What the task asks: Please set the lines down again exactly, from the top of the entries through the line that contains "ce => exact nomatch hi".

(Stored data entries)
□ □ □
/-- Executing a wire command needs no more of the RTC engine than `Sound`: the micro-program may have nothing left. -/
theorem ExecCase.inv_of_wire {s t : State} {i : Instr} (hx : ExecCase s i t) (hi : isHostOp i = false) (hp : s.PinsOk)
    (hr : s.rtc.Sound) (hd : s.dht.Ok s.pollBound) : t.Inv := by
  cases hx with
  | logged e hh => exact nomatch hi.symm.trans hh
  | query pin var pull diag => exact nomatch hi
  | unit u => exact nomatch hi
  | bind clk dio ce => exact nomatch hi
  | launch ret hh => exact nomatch hi.symm.trans hh
  | refuseTxn r => exact State.inv_iff.2 ⟨⟨hp.modes, hp.pulls⟩, hr.stop, hd⟩
  | openTxn clk dio ce cmd _ hl hne hall =>
    exact State.inv_iff.2 ⟨⟨drive_wf hp.modes .rtc ce true, hp.pulls⟩,
      hr.openTxn ce cmd (hl ▸ rfl) hne hall, hd⟩

theorem stepRtc_inv {s t : State} (h : s.Inv) (hs : stepRtc exec s = .next t) : t.Inv := by
  unfold stepRtc at hs
  split at hs
  · next hb =>
    obtain ⟨hp, hr, hd⟩ := State.inv_iff.1 h
    obtain ⟨m, rest, hu, ⟨i, hi, hx⟩ | ⟨p, rfl, rfl⟩⟩ := rtcMicroStep_cases hs
    · exact hx.inv_of_wire hi ⟨hp.modes, hp.pulls⟩ (hr.toSound.tail hu) hd
    · have hlegal : RtcMicro.legal (.prim p) = true := hr.commands _ (hu ▸ List.mem_cons_self)
      obtain ⟨ed, -, -, eb, -, ebusy, -⟩ := rtcPerform_frame p (s.setRtcUpc rest)
      obtain ⟨fd, fm, fp, fb⟩ := rtcSettle_frame (rtcPerform p (s.setRtcUpc rest))
      have hpins := rtcPerform_pinsOk (s := s.setRtcUpc rest) ⟨hp.modes, hp.pulls⟩ p
      refine State.inv_iff.2 ⟨⟨fm ▸ hpins.modes, fp ▸ hpins.pulls⟩, ?_, ?_⟩
      · have hsound := rtcPerform_sound (s := s.setRtcUpc rest) (hr.toSound.tail hu) hlegal
        have hlines := (congrArg Option.isSome (rtcPerform_lines p (s.setRtcUpc rest))).trans (hr.busy hb).1
        exact rtcSettle_ok hsound (ebusy.trans hb) hlines
      · rw [fd, fb, ed, eb]; exact hd
  · cases hs; exact h

/-! ### The host -/

/-- Executing an instruction keeps the invariant. -/
theorem ExecCase.inv {s t : State} {i : Instr} (hx : ExecCase s i t) (h : s.Inv) : t.Inv := by
  obtain ⟨hp, hr, hd⟩ := State.inv_iff.1 h
  cases hx with
  | logged e => exact h.log e
  | query pin var pull diag => exact h.setDht (hd.start pin _ _ _)
  | unit u hb => exact (h.setDht (hd.setUnit hb _)).log _
  | bind clk dio ce _ hdist => exact h.setRtc (hr.bind hdist)
  | launch ret _ _ hl hprog => exact h.setRtc (hr.launch hl hprog ret)
  | refuseTxn r hi => exact (ExecCase.refuseTxn r hi).inv_of_wire hi hp hr.toSound hd
  | openTxn clk dio ce cmd hi hl hne hall =>
    exact (ExecCase.openTxn clk dio ce cmd hi hl hne hall).inv_of_wire hi hp hr.toSound hd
□ □ □
Solution below:
/-- Executing a wire command needs no more of the RTC engine than `Sound`: the micro-program may have nothing left. -/
theorem ExecCase.inv_of_wire {s t : State} {i : Instr} (hx : ExecCase s i t) (hi : isHostOp i = false) (hp : s.PinsOk)
    (hr : s.rtc.Sound) (hd : s.dht.Ok s.pollBound) : t.Inv := by
  cases hx with
  | logged e hh => exact nomatch hi.symm.trans hh
  | query pin var pull diag => exact nomatch hi
  | unit u => exact nomatch hi
  | bind clk dio ce => exact nomatch hi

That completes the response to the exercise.